Headline
CVE-2023-34856: Stored Cross-Site Scripting (XSS) Vulnerability in 友讯电子设备(上海) D-Link Routing Management Page Version: DI-7500G-CI-19.05.29A1 · Issue #2 · hashshfza/Vulnerability
A Cross Site Scripting (XSS) vulnerability in D-Link DI-7500G-CI-19.05.29A allows attackers to execute arbitrary code via uploading a crafted HTML file to the interface /auth_pic.cgi.
- Search vulnerable products on internet
Go to https://hunter.qianxin.com/, and use this syntax to search potential vulnerable products existing on internet:web.body="<title id="login_title">D-Link路由器管理页</title>"

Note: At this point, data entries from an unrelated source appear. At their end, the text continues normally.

-- ==== Sys2Proof/Laws/State.lean ====
section
/-! SUPPORT. What each update of the state leaves alone: one lemma per field per update, so that no
later proof unfolds a record update. -/

namespace Sys2Proof.Machine

/-! ## Updates by function are updates by value -/

theorem State.modCore_eq (s : State) (c : Nat) (f : Core → Core) : s.modCore c f = s.setCore c (f (s.core c)) := rfl
theorem State.modCtx_eq (s : State) (c : Nat) (f : Context → Context) : s.modCtx c f = s.setCtx c (f (s.ctx c)) := rfl
theorem State.modVd_eq (s : State) (v : Nat) (f : VDev → VDev) : s.modVd v f = s.setVd v (f (s.vd v)) := rfl
theorem State.modQueue_eq (s : State) (q : Nat) (f : Queue → Queue) : s.modQueue q f = s.setQueue q (f (s.queue q)) := rfl

/-! ## State.setCore -/

@[simp] theorem State.setCore_agenda (s : State) (c : Nat) (x : Core) : (s.setCore c x).agenda = s.agenda := rfl
@[simp] theorem State.setCore_focus (s : State) (c : Nat) (x : Core) : (s.setCore c x).focus = s.focus := rfl
@[simp] theorem State.setCore_free (s : State) (c : Nat) (x : Core) : (s.setCore c x).free = s.free := rfl
@[simp] theorem State.setCore_nextId (s : State) (c : Nat) (x : Core) : (s.setCore c x).nextId = s.nextId := rfl
@[simp] theorem State.setCore_hist (s : State) (c : Nat) (x : Core) : (s.setCore c x).hist = s.hist := rfl
@[simp] theorem State.setCore_time (s : State) (c : Nat) (x : Core) : (s.setCore c x).time = s.time := rfl
@[simp] theorem State.setCore_dieClk (s : State) (c : Nat) (x : Core) : (s.setCore c x).dieClk = s.dieClk := rfl
@[simp] theorem State.setCore_dmem (s : State) (c : Nat) (x : Core) : (s.setCore c x).dmem = s.dmem := rfl
@[simp] theorem State.setCore_hmem (s : State) (c : Nat) (x : Core) : (s.setCore c x).hmem = s.hmem := rfl
@[simp] theorem State.setCore_memUe (s : State) (c : Nat) (x : Core) : (s.setCore c x).memUe = s.memUe := rfl
@[simp] theorem State.setCore_cmap (s : State) (c : Nat) (x : Core) : (s.setCore c x).cmap = s.cmap := rfl
@[simp] theorem State.setCore_mapgrc (s : State) (c : Nat) (x : Core) : (s.setCore c x).mapgrc = s.mapgrc := rfl
@[simp] theorem State.setCore_lsarg (s : State) (c : Nat) (x : Core) : (s.setCore c x).lsarg = s.lsarg := rfl
@[simp] theorem State.setCore_lscmd (s : State) (c : Nat) (x : Core) : (s.setCore c x).lscmd = s.lscmd := rfl
@[simp] theorem State.setCore_lsops (s : State) (c : Nat) (x : Core) : (s.setCore c x).lsops = s.lsops := rfl
@[simp] theorem State.setCore_bootCount (s : State) (c : Nat) (x : Core) : (s.setCore c x).bootCount = s.bootCount := rfl
@[simp] theorem State.setCore_linkReady (s : State) (c : Nat) (x : Core) : (s.setCore c x).linkReady = s.linkReady := rfl
@[simp] theorem State.setCore_mgmtOnly (s : State) (c : Nat) (x : Core) : (s.setCore c x).mgmtOnly = s.mgmtOnly := rfl
@[simp] theorem State.setCore_badBanks (s : State) (c : Nat) (x : Core) : (s.setCore c x).badBanks = s.badBanks := rfl
@[simp] theorem State.setCore_selfTest (s : State) (c : Nat) (x : Core) : (s.setCore c x).selfTest = s.selfTest := rfl
@[simp] theorem State.setCore_tlbinva (s : State) (c : Nat) (x : Core) : (s.setCore c x).tlbinva = s.tlbinva := rfl
@[simp] theorem State.setCore_tlbinvc (s : State) (c : Nat) (x : Core) : (s.setCore c x).tlbinvc = s.tlbinvc := rfl
@[simp] theorem State.setCore_tlbRun (s : State) (c : Nat) (x : Core) : (s.setCore c x).tlbRun = s.tlbRun := rfl
@[simp] theorem State.setCore_latepr (s : State) (c : Nat) (x : Core) : (s.setCore c x).latepr = s.latepr := rfl
@[simp] theorem State.setCore_l2ways (s : State) (c : Nat) (x : Core) : (s.setCore c x).l2ways = s.l2ways := rfl
@[simp] theorem State.setCore_clsreg (s : State) (c : Nat) (x : Core) : (s.setCore c x).clsreg = s.clsreg := rfl
@[simp] theorem State.setCore_rflush (s : State) (c : Nat) (x : Core) : (s.setCore c x).rflush = s.rflush := rfl
@[simp] theorem State.setCore_rflushLost (s : State) (c : Nat) (x : Core) : (s.setCore c x).rflushLost = s.rflushLost := rfl
@[simp] theorem State.setCore_rtstat (s : State) (c : Nat) (x : Core) : (s.setCore c x).rtstat = s.rtstat := rfl
@[simp] theorem State.setCore_regions (s : State) (c : Nat) (x : Core) : (s.setCore c x).regions = s.regions := rfl
@[simp] theorem State.setCore_oldLines (s : State) (c : Nat) (x : Core) : (s.setCore c x).oldLines = s.oldLines := rfl
@[simp] theorem State.setCore_oldWords (s : State) (c : Nat) (x : Core) : (s.setCore c x).oldWords = s.oldWords := rfl
@[simp] theorem State.setCore_l2lines (s : State) (c : Nat) (x : Core) : (s.setCore c x).l2lines = s.l2lines := rfl
@[simp] theorem State.setCore_written (s : State) (c : Nat) (x : Core) : (s.setCore c x).written = s.written := rfl
@[simp] theorem State.setCore_l2tlb (s : State) (c : Nat) (x : Core) : (s.setCore c x).l2tlb = s.l2tlb := rfl
@[simp] theorem State.setCore_walkCache (s : State) (c : Nat) (x : Core) : (s.setCore c x).walkCache = s.walkCache := rfl
@[simp] theorem State.setCore_walks (s : State) (c : Nat) (x : Core) : (s.setCore c x).walks = s.walks := rfl
@[simp] theorem State.setCore_walkKept (s : State) (c : Nat) (x : Core) : (s.setCore c x).walkKept = s.walkKept := rfl
@[simp] theorem State.setCore_walkFailed (s : State) (c : Nat) (x : Core) : (s.setCore c x).walkFailed = s.walkFailed := rfl
@[simp] theorem State.setCore_queues (s : State) (c : Nat) (x : Core) : (s.setCore c x).queues = s.queues := rfl
@[simp] theorem State.setCore_launches (s : State) (c : Nat) (x : Core) : (s.setCore c x).launches = s.launches := rfl
@[simp] theorem State.setCore_claims (s : State) (c : Nat) (x : Core) : (s.setCore c x).claims = s.claims := rfl
@[simp] theorem State.setCore_parts (s : State) (c : Nat) (x : Core) : (s.setCore c x).parts = s.parts := rfl
@[simp] theorem State.setCore_pmctl (s : State) (c : Nat) (x : Core) : (s.setCore c x).pmctl = s.pmctl := rfl
@[simp] theorem State.setCore_pmSt (s : State) (c : Nat) (x : Core) : (s.setCore c x).pmSt = s.pmSt := rfl
@[simp] theorem State.setCore_pmCode (s : State) (c : Nat) (x : Core) : (s.setCore c x).pmCode = s.pmCode := rfl
@[simp] theorem State.setCore_closing (s : State) (c : Nat) (x : Core) : (s.setCore c x).closing = s.closing := rfl
@[simp] theorem State.setCore_ctxs (s : State) (c : Nat) (x : Core) : (s.setCore c x).ctxs = s.ctxs := rfl
@[simp] theorem State.setCore_ctxcmd (s : State) (c : Nat) (x : Core) : (s.setCore c x).ctxcmd = s.ctxcmd := rfl
@[simp] theorem State.setCore_ctxarg (s : State) (c : Nat) (x : Core) : (s.setCore c x).ctxarg = s.ctxarg := rfl
@[simp] theorem State.setCore_keycmd (s : State) (c : Nat) (x : Core) : (s.setCore c x).keycmd = s.keycmd := rfl
@[simp] theorem State.setCore_keyarg (s : State) (c : Nat) (x : Core) : (s.setCore c x).keyarg = s.keyarg := rfl
@[simp] theorem State.setCore_keys (s : State) (c : Nat) (x : Core) : (s.setCore c x).keys = s.keys := rfl
@[simp] theorem State.setCore_vdevs (s : State) (c : Nat) (x : Core) : (s.setCore c x).vdevs = s.vdevs := rfl
@[simp] theorem State.setCore_pirqaddr (s : State) (c : Nat) (x : Core) : (s.setCore c x).pirqaddr = s.pirqaddr := rfl
@[simp] theorem State.setCore_pirqdata (s : State) (c : Nat) (x : Core) : (s.setCore c x).pirqdata = s.pirqdata := rfl
@[simp] theorem State.setCore_pirqst (s : State) (c : Nat) (x : Core) : (s.setCore c x).pirqst = s.pirqst := rfl
@[simp] theorem State.setCore_fabid (s : State) (c : Nat) (x : Core) : (s.setCore c x).fabid = s.fabid := rfl
@[simp] theorem State.setCore_fabdrop (s : State) (c : Nat) (x : Core) : (s.setCore c x).fabdrop = s.fabdrop := rfl
@[simp] theorem State.setCore_faballow (s : State) (c : Nat) (x : Core) : (s.setCore c x).faballow = s.faballow := rfl
@[simp] theorem State.setCore_fgroups (s : State) (c : Nat) (x : Core) : (s.setCore c x).fgroups = s.fgroups := rfl
@[simp] theorem State.setCore_colls (s : State) (c : Nat) (x : Core) : (s.setCore c x).colls = s.colls := rfl
@[simp] theorem State.setCore_frames (s : State) (c : Nat) (x : Core) : (s.setCore c x).frames = s.frames := rfl
@[simp] theorem State.setCore_sentFrames (s : State) (c : Nat) (x : Core) : (s.setCore c x).sentFrames = s.sentFrames := rfl
@[simp] theorem State.setCore_dieCtr (s : State) (c : Nat) (x : Core) : (s.setCore c x).dieCtr = s.dieCtr := rfl
@[simp] theorem State.setCore_fumctl (s : State) (c : Nat) (x : Core) : (s.setCore c x).fumctl = s.fumctl := rfl
@[simp] theorem State.setCore_fumtail (s : State) (c : Nat) (x : Core) : (s.setCore c x).fumtail = s.fumtail := rfl
@[simp] theorem State.setCore_fumhead (s : State) (c : Nat) (x : Core) : (s.setCore c x).fumhead = s.fumhead := rfl
@[simp] theorem State.setCore_fumdrop (s : State) (c : Nat) (x : Core) : (s.setCore c x).fumdrop = s.fumdrop := rfl
@[simp] theorem State.setCore_fumtick (s : State) (c : Nat) (x : Core) : (s.setCore c x).fumtick = s.fumtick := rfl
@[simp] theorem State.setCore_fumfrom (s : State) (c : Nat) (x : Core) : (s.setCore c x).fumfrom = s.fumfrom := rfl
@[simp] theorem State.setCore_usageTicks (s : State) (c : Nat) (x : Core) : (s.setCore c x).usageTicks = s.usageTicks := rfl
@[simp] theorem State.setCore_pastCtxs (s : State) (c : Nat) (x : Core) : (s.setCore c x).pastCtxs = s.pastCtxs := rfl
@[simp] theorem State.setCore_pwrcap (s : State) (c : Nat) (x : Core) : (s.setCore c x).pwrcap = s.pwrcap := rfl
@[simp] theorem State.setCore_pwr (s : State) (c : Nat) (x : Core) : (s.setCore c x).pwr = s.pwr := rfl
@[simp] theorem State.setCore_pwrStep (s : State) (c : Nat) (x : Core) : (s.setCore c x).pwrStep = s.pwrStep := rfl
@[simp] theorem State.setCore_pwrBin (s : State) (c : Nat) (x : Core) : (s.setCore c x).pwrBin = s.pwrBin := rfl
@[simp] theorem State.setCore_pwrTicks (s : State) (c : Nat) (x : Core) : (s.setCore c x).pwrTicks = s.pwrTicks := rfl
@[simp] theorem State.setCore_pwrSeen (s : State) (c : Nat) (x : Core) : (s.setCore c x).pwrSeen = s.pwrSeen := rfl
@[simp] theorem State.setCore_hfrac (s : State) (c : Nat) (x : Core) : (s.setCore c x).hfrac = s.hfrac := rfl
@[simp] theorem State.setCore_ilim (s : State) (c : Nat) (x : Core) : (s.setCore c x).ilim = s.ilim := rfl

A list of vulnerable targets are as follows:
http://59.173.74.242:88/
http://183.195.116.54:8888/
http://125.119.243.164:8888/
http://222.160.124.147:8081/
http://58.49.36.134:88/
http://59.173.75.201:88/
http://39.175.53.231:9000/
http://222.160.127.22:8081/
http://221.232.194.41:88/
http://120.196.58.120:88/
http://221.232.195.128:88/
- Login with default credential
The default credential is admin : admin
Login successful.
- Upload your payloads
Firstly, click on "认证管理",
Secondly, click on "认证页面管理",
Then, we click to browse the file and need to upload a file with the suffix ". jpg", ". png", or “. gif” ,
Finally, click on upload and we will use BurpSuite to intercept
We need to change the suffix “. png” marked in the figure to “. html” and then send out the request package,
Finally, we can trigger by clicking on this link
It is important that victims can access this url without login in.